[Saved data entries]
####################
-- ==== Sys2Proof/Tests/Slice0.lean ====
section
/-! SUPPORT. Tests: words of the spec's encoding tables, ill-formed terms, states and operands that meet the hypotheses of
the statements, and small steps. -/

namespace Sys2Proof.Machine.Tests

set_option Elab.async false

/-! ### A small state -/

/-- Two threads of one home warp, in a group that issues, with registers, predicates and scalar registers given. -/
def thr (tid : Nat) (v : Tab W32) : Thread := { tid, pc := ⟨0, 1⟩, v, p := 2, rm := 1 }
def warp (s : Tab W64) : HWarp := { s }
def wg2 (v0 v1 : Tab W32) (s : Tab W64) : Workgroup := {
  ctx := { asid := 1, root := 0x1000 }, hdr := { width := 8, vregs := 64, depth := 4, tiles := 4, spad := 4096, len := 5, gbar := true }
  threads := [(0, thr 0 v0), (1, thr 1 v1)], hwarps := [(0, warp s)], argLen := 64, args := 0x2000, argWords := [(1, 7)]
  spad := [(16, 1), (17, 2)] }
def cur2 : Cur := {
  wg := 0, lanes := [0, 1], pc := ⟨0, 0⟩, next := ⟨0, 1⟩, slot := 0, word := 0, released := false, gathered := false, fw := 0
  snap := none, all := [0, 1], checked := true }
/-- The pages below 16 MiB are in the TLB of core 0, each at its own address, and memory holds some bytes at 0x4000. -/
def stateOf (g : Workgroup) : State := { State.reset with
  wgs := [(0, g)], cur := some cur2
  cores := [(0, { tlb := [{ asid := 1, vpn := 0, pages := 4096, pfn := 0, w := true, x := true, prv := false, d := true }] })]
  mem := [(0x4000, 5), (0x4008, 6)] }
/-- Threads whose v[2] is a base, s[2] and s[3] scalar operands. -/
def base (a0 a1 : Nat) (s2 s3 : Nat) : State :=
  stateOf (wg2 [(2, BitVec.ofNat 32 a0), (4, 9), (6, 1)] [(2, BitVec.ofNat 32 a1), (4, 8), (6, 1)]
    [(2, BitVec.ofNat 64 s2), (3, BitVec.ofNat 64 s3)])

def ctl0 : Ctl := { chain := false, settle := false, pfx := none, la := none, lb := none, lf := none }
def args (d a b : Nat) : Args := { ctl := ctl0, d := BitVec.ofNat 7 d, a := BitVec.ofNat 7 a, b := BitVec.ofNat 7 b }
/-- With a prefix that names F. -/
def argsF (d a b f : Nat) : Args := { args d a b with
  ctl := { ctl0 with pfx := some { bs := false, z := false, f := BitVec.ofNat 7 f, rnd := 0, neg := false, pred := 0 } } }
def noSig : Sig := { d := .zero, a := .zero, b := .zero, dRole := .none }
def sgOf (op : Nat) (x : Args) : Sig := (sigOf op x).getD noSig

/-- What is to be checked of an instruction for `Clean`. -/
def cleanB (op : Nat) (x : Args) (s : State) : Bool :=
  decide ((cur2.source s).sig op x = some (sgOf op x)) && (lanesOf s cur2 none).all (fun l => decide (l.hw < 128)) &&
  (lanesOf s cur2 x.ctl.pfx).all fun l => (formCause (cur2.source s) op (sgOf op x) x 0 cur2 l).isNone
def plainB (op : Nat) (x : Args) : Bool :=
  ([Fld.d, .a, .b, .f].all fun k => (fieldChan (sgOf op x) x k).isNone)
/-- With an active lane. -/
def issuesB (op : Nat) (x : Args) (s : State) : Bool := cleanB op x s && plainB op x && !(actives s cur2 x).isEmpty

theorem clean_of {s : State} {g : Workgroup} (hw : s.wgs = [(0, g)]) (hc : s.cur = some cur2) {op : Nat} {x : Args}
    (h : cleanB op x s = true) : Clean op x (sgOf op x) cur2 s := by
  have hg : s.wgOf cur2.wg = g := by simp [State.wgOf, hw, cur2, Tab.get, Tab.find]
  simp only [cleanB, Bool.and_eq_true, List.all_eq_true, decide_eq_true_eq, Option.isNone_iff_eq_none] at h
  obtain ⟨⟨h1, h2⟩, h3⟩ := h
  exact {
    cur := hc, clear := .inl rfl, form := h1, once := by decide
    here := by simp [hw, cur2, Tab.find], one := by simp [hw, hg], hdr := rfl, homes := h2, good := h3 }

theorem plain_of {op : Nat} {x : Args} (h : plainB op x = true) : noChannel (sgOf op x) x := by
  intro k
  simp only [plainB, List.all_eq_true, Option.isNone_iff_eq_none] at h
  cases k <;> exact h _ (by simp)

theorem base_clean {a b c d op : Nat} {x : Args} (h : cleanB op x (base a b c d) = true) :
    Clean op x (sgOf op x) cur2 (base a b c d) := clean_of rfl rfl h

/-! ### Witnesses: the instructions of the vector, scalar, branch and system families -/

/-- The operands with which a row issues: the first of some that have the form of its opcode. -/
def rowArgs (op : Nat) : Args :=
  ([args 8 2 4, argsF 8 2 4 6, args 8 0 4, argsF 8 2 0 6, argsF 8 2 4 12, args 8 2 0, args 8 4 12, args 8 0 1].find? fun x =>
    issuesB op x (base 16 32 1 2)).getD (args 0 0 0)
####################
-- Description of the task --
Copy out each record above exactly, leaving nothing out.

-- Result for this exercise --
-- ==== Sys2Proof/Tests/Slice0.lean ====
section
/-! SUPPORT. Tests: words of the spec's encoding tables, ill-formed terms, states and operands that meet the hypotheses of
the statements, and small steps. -/

namespace Sys2Proof.Machine.Tests

set_option Elab.async false

/-! ### A small state -/

/-- Two threads of one home warp, in a group that issues, with registers, predicates and scalar registers given. -/
def thr (tid : Nat) (v : Tab W32) : Thread := { tid, pc := ⟨0, 1⟩, v, p := 2, rm := 1 }
def warp (s : Tab W64) : HWarp := { s }
def wg2 (v0 v1 : Tab W32) (s : Tab W64) : Workgroup := {
  ctx := { asid := 1, root := 0x1000 }, hdr := { width := 8, vregs := 64, depth := 4, tiles := 4, spad := 4096, len := 5, gbar := true }
  threads := [(0, thr 0 v0), (1, thr 1 v1)], hwarps := [(0, warp s)], argLen := 64, args := 0x2000, argWords := [(1, 7)]
  spad := [(16, 1), (17, 2)] }
def cur2 : Cur := {
  wg := 0, lanes := [0, 1], pc := ⟨0, 0⟩, next := ⟨0, 1⟩, slot := 0, word := 0, released := false, gathered := false, fw := 0
  snap := none, all := [0, 1], checked := true }
/-- The pages below 16 MiB are in the TLB of core 0, each at its own address, and memory holds some bytes at 0x4000. -/
def stateOf (g : Workgroup) : State := { State.reset with
  wgs := [(0, g)], cur := some cur2
  cores := [(0, { tlb := [{ asid := 1, vpn := 0, pages := 4096, pfn := 0, w := true, x := true, prv := false, d := true }] })]
  mem := [(0x4000, 5), (0x4008, 6)] }
/-- Threads whose v[2] is a base, s[2] and s[3] scalar operands. -/
def base (a0 a1 : Nat) (s2 s3 : Nat) : State :=
  stateOf (wg2 [(2, BitVec.ofNat 32 a0), (4, 9), (6, 1)] [(2, BitVec.ofNat 32 a1), (4, 8), (6, 1)]
    [(2, BitVec.ofNat 64 s2), (3, BitVec.ofNat 64 s3)])

def ctl0 : Ctl := { chain := false, settle := false, pfx := none, la := none, lb := none, lf := none }
def args (d a b : Nat) : Args := { ctl := ctl0, d := BitVec.ofNat 7 d, a := BitVec.ofNat 7 a, b := BitVec.ofNat 7 b }
/-- With a prefix that names F. -/
def argsF (d a b f : Nat) : Args := { args d a b with
  ctl := { ctl0 with pfx := some { bs := false, z := false, f := BitVec.ofNat 7 f, rnd := 0, neg := false, pred := 0 } } }
def noSig : Sig := { d := .zero, a := .zero, b := .zero, dRole := .none }
def sgOf (op : Nat) (x : Args) : Sig := (sigOf op x).getD noSig

/-- What is to be checked of an instruction for `Clean`. -/
def cleanB (op : Nat) (x : Args) (s : State) : Bool :=
  decide ((cur2.source s).sig op x = some (sgOf op x)) && (lanesOf s cur2 none).all (fun l => decide (l.hw < 128)) &&
  (lanesOf s cur2 x.ctl.pfx).all fun l => (formCause (cur2.source s) op (sgOf op x) x 0 cur2 l).isNone
def plainB (op : Nat) (x : Args) : Bool :=
  ([Fld.d, .a, .b, .f].all fun k => (fieldChan (sgOf op x) x k).isNone)
/-- With an active lane. -/
def issuesB (op : Nat) (x : Args) (s : State) : Bool := cleanB op x s && plainB op x && !(actives s cur2 x).isEmpty

theorem clean_of {s : State} {g : Workgroup} (hw : s.wgs = [(0, g)]) (hc : s.cur = some cur2) {op : Nat} {x : Args}
    (h : cleanB op x s = true) : Clean op x (sgOf op x) cur2 s := by
  have hg : s.wgOf cur2.wg = g := by simp [State.wgOf, hw, cur2, Tab.get, Tab.find]
  simp only [cleanB, Bool.and_eq_true, List.all_eq_true, decide_eq_true_eq, Option.isNone_iff_eq_none] at h
  obtain ⟨⟨h1, h2⟩, h3⟩ := h
  exact {
    cur := hc, clear := .inl rfl, form := h1, once := by decide
    here := by simp [hw, cur2, Tab.find], one := by simp [hw, hg], hdr := rfl, homes := h2, good := h3 }

theorem plain_of {op : Nat} {x : Args} (h : plainB op x = true) : noChannel (sgOf op x) x := by
  intro k
  simp only [plainB, List.all_eq_true, Option.isNone_iff_eq_none] at h
  cases k <;> exact h _ (by simp)

theorem base_clean {a b c d op : Nat} {x : Args} (h : cleanB op x (base a b c d) = true) :
    Clean op x (sgOf op x) cur2 (base a b c d) := clean_of rfl rfl h

/-! ### Witnesses: the instructions of the vector, scalar, branch and system families -/

/-- The operands with which a row issues: the first of some that have the form of its opcode. -/
def rowArgs (op : Nat) : Args :=
  ([args 8 2 4, argsF 8 2 4 6, args 8 0 4, argsF 8 2 0 6, argsF 8 2 4 12, args 8 2 0, args 8 4 12, args 8 0 1].find? fun x =>
    issuesB op x (base 16 32 1 2)).getD (args 0 0 0)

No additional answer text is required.